The future value of an ordinary annuity formula is:
FV = P * [(1 + r)^n - 1] / r
Where:
FV = future value
P = monthly deposit
r = interest rate per period
n = number of periods
In this case, Jose wants to have $800,000 in 30 years, and the interest rate is 6%. Since the interest rate is stated annually, we need to convert it to a monthly rate by dividing it by 12.
r = 6% / 12 = 0.06 / 12 = 0.005
We also need to multiply the number of years by 12 to get the number of periods.
n = 30 years * 12 = 360 periods
Now, we can substitute the values into the formula and solve for P:
800,000 = P * [(1 + 0.005)^360 - 1] / 0.005
Simplifying the equation:
800,000 = P * [2.2080403 - 1] / 0.005
800,000 = P * 1.2080403 / 0.005
800,000 = 241,608.06P
Dividing both sides of the equation by 241,608.06:
P = 800,000 / 241,608.06
P ≈ $3,310.43
Therefore, Jose would need to deposit approximately $3,310.43 in the account each month.
b.

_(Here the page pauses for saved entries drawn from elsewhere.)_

/-- DELAY_REQ (R427): the parent answers with its arrival time T4. -/
def execDelayReq (lane : Nat) (frame : Bytes) (t4 : Int) (s : State) : Host.Outcome State Fault Refusal :=
  .next (s.onHop 0x03 4 lane frame fun s _ =>
    let n := s.neighbour lane
    s.sendFab lane (s.fabFrame 0x04 (32 * n.1 + n.2) s.fabEpoch 0 (leS 4 t4)))

/-- The length of the next tide from θ, ps (R428): within 10 µs the steering law is not stated, a free value; above, a slew. (DEDUCED, log 50) -/
def State.steer (s : State) (theta : Int) : State :=
  if theta.natAbs ≤ 10000000 then
    let n := 49995 + s.fresh .unstated 0 % 11
    { s.used with fabric := { s.fabric with nextCycles := n, slew := false } }
  else
    let phi := (theta + 500000000) % 1000000000 - 500000000
    let k := min (phi.natAbs / 20000) 250
    let n := if Config.phaseShortens = decide (0 < phi) then 50000 - k else 50000 + k
    { s with fabric := { s.fabric with nextCycles := n, slew := true } }

/-- DELAY_RESP (R427, R428): θ, and once per tide the steering of a controller that is not a standby. -/
def execDelayResp (lane : Nat) (frame : Bytes) (s : State) : Host.Outcome State Fault Refusal :=
  .next (s.onHop 0x04 4 lane frame fun s b =>
    let f := s.fabric
    if f.parent = some lane ∧ f.synced = true then
      let t4 := ofU 32 (fld b 0 4)
      let theta := tdiv ((f.t2 - f.t1) - (t4 - f.t3)) 2 + f.syncOffset
      let s := { s with fabric := { f with theta := theta, steered := true } }
      if s.role = 2 ∨ f.steered = true then s else s.steer theta
    else s)

/-- ROOT_ELECTION (R426): 10 tides without a SYNC that names a lower ROOT. The fabric epoch goes on (R431). -/
def execRootElection (s : State) : Host.Outcome State Fault Refusal :=
  .next (if s.fabOn ∧ s.fabric.isRoot = false ∧ 10 ≤ s.fabric.noLower then
    { s with fabric := { s.fabric with isRoot := true, root := s.fabAddr, depth := 0, parent := none, theta := 0 } }
    else s)

/-- What the fabric counts at a tide boundary: steering takes effect, sources 5 and 6, tides without a lower root. -/
def State.fabricTide (s : State) : State :=
  let f := s.fabric
  if s.fabOn then
    let run := if f.steered && decide (1000000 < f.theta.natAbs) then f.thetaRun + 1 else 0
    let noSync := if f.parent.isSome && !f.synced then f.noSync + 1 else 0
    let s := { s with
      fabric := { f with
        noLower := if f.lowerHeard then 0 else f.noLower + 1, lowerHeard := false, thetaRun := run, noSync := noSync
        synced := false, steered := false, nextCycles := 50000, slewNow := f.slew, slew := false
        seen := f.seen.filter fun x => decide (s.fabEpoch ≤ x.2.2 + 32000) }
      clocks := { s.clocks with tideCycles := f.nextCycles } }
    (s.lasting 181 (decide (10 ≤ run)) []).lasting 182 (decide (10 ≤ noSync)) []
  else { s with fabric := { f with slewNow := false, slew := false, nextCycles := 50000 }, clocks := { s.clocks with tideCycles := 50000 } }

/-! ### Records (R437) -/

/-- LANES_DOWN: used lanes that are down. -/
def State.lanesDown (s : State) : Nat := mapWhere 4 fun l => s.laneUsed l && !(s.fabLane l).up

/-- The SUMMARY record of a sealed snapshot (Table 16-6). -/
def State.summaryOf (s : State) (b : Bytes) (f : Nat) : Bytes :=
  let pol (q o n : Nat) : Nat := fld b (0x1040 + 16 * q + o) n
  let shelf (o n : Nat) : Nat := fld b (0x1240 + o) n
  let shed := mapWhere 32 fun q => decide (pol q 12 1 ≠ 0)
  let rects := (upto 40).filter fun k => decide (fld b (0x1280 + 16 * k + 12) 1 = 1)
  let pend (c : Nat) : Nat := fld b (0x2000 + 4 * c + 2) 2
  let down := s.lanesDown
  let flags := b2n (decide (fld b 0x14 1 = 8)) + 2 * b2n (bit (shelf 37 1) 0) + 4 * b2n (bit (shelf 37 1) 1)
    + 8 * b2n s.fabric.allowStale + 32 * b2n (decide (down ≠ 0)) + 64 * b2n (decide (pend 3 ≠ 0))
  let shunts := (upto 32).filter fun k => s.shuntEnable k = 1
  let busV := if shunts.isEmpty then 0 else sumN (shunts.map fun k => fld b (0x1900 + 8 * k + 4) 4) / shunts.length
  let weight := if s.reduces || (s.role = 2 && shelf 20 4 ≠ 0) then s.shelfFabricWeight else 0
  [byte s.shelfFabRow, byte s.shelfFabCol, byte (fld b 0x15 1), byte (fld b 0x14 1)] ++ leBytes 4 f ++ slice b 0x10 4
    ++ leBytes 2 flags ++ [byte down, byte rects.length] ++ slice b 0x1240 4 ++ slice b 0x1244 4 ++ slice b 0x1254 4
    ++ slice b 0x1258 4 ++ leBytes 2 weight ++ [byte ((mapList 32 shed).length), 0] ++ slice b 0x1250 4
    ++ leBytes 4 s.shelfFabricLimit ++ leSat 4 (sumN (rects.map s.rectRatedPower))
    ++ leSat 4 (sumN ((upto 32).map fun k => fld b (0x1500 + 32 * k + 22) 4)) ++ slice b 0x125C 4 ++ leBytes 4 shed
    ++ leSat 2 (busV / 10000) ++ leSat 2 (pend 2 + pend 3)

/-- The FULL record of a sealed snapshot (Table 16-7). -/
def State.fullRecord (s : State) (b summary : Bytes) : Bytes :=
  summary ++ ((upto 32).map fun q =>
    let o := 0x1040 + 16 * q
    let clamps := fld b (o + 13) 1
    slice b o 4 ++ [byte (fld b (o + 12) 1),
      byte (s.polEnable q % 2 + 2 * b2n (bit clamps 4) + 4 * (s.polPriority q % 16) + 64 * b2n (decide (fld b (o + 12) 1 ≠ 0))
        + 128 * b2n (decide (clamps % 16 ≠ 0)))]).flatten

/-- A record marked as older than the tide, with the own lanes (R437). -/
def State.staleRecord (s : State) (r : Bytes) : Bytes :=
  let down := s.lanesDown
  r.take 12 ++ leBytes 2 (setBit (setBit (fld r 12 2) 4 true) 5 (decide (down ≠ 0))) ++ [byte down] ++ r.drop 15

/-- The SUMMARY and FULL of the tide that ended: from the own sealed snapshot, or on a standby from its active's (R437); none
while a standby has had no record of its active's. (DEDUCED, log 47) -/
def State.ownRecords (s : State) (f : Nat) : Option (Bytes × Bytes) :=
  match s.ledger.snaps.find? fun x => decide (x.epoch = s.ext - 1) with
  | some x =>
    if s.role = 2 && !bit (fld x.bytes 3 1) 2 then
      (if s.fabric.lastSummary = [] then none else some (s.staleRecord s.fabric.lastSummary, s.staleRecord s.fabric.lastFull))
    else
      let m := s.summaryOf x.bytes f
      some (m, s.fullRecord x.bytes m)
  | none =>
    if s.fabric.lastSummary = [] then none else some (s.staleRecord s.fabric.lastSummary, s.staleRecord s.fabric.lastFull)

/-- A SUMMARY is the latest record of an address. (DEDUCED, log 48) -/
def State.noteSummary (s : State) (src f : Nat) (r : Bytes) : State :=
  if (Tab.get [] s.fabric.latest src).isEmpty || decide (Tab.get 0 s.fabric.latestEpoch src ≤ f) then
    { s with fabric := { s.fabric with
        latest := Tab.set [] s.fabric.latest src r, latestEpoch := Tab.set 0 s.fabric.latestEpoch src f } }
  else s

/-- A FULL record is the latest of a column. -/
def State.noteFull (s : State) (col f : Nat) (r : Bytes) : State :=
  if (Tab.get [] s.fabric.fulls col).isEmpty || decide (Tab.get 0 s.fabric.fullEpoch col ≤ f) then
    { s with fabric := { s.fabric with
        fulls := Tab.set [] s.fabric.fulls col r, fullEpoch := Tab.set 0 s.fabric.fullEpoch col f } }
  else s

/-- RECORD_ORIGINATE (R437, R425): 200 µs after a boundary; FULL goes along the row, SUMMARY along the row and the column. -/
def execRecordOriginate (s : State) : Host.Outcome State Fault Refusal :=
  .next (if s.fabOn ∧ s.wardenRuns ∧ s.clocks.running then
    let f := s.fabEnded
    match s.ownRecords f with
    | none => s
    | some (m, full) =>
      let fresh := fld m 4 4 = f % 2 ^ 32
      let s := { s with fabric := { s.fabric with lastSummary := m, lastFull := full } }
      let s := if fresh then (s.noteSummary s.fabAddr f m).noteFull s.shelfFabCol f full else s
      let s := ((s.broadcast 0x05 1 f m).broadcast 0x05 2 f m).broadcast 0x06 1 f full
      s.pushKind 0 (s.ext - 1) f fun _ => [full]
    else s)

/-- A SUMMARY delivered: after the seal of its epoch it is late (R438). A copy of a row broadcast seeds the column (R425). -/
def State.takeSummary (s : State) (frame : Bytes) (src f : Nat) (b : Bytes) : State :=
  let late := match s.fabric.sealedF with | some g => decide (f ≤ g) | none => false
  let s := s.noteSummary src f b
  let s := if late then s.raise 189 1 [] else s
  if fld frame 14 2 % 4 = 1 then s.sendBoth 2 fun ctrl => fabAgain frame (fld frame 1 1 - 1) ctrl else s

/-- FABRIC_SUMMARY (R425, R438). -/
def execFabricSummary (lane : Nat) (frame : Bytes) (s : State) : Host.Outcome State Fault Refusal :=
  .next (s.onBroadcast 0x05 64 lane frame fun s src f b => s.takeSummary frame src f b)

/-- FULL (R425, R438). -/
def execFull (lane : Nat) (frame : Bytes) (s : State) : Host.Outcome State Fault Refusal :=
  .next (s.onBroadcast 0x06 256 lane frame fun s src f b =>
    if src / 32 = s.shelfFabRow then s.noteFull (src % 32) f b else s)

To calculate how much total money Jose will put into the account, we can multiply the monthly deposit by the number of periods.
Total money = Monthly deposit * Number of periods
Total money = $3,310.43 * 360
Total money ≈ $1,190,552.80
Therefore, Jose will put approximately $1,190,552.80 into the account.
c. To calculate how much total interest Jose will earn, we can subtract the total money deposited from the total future value.
Total interest = Total money - Total money deposited
Total interest = $800,000 - $1,190,552.80
Total interest ≈ -$390,552.80
Jose will not earn any interest, but rather have a shortfall of approximately $390,552.80.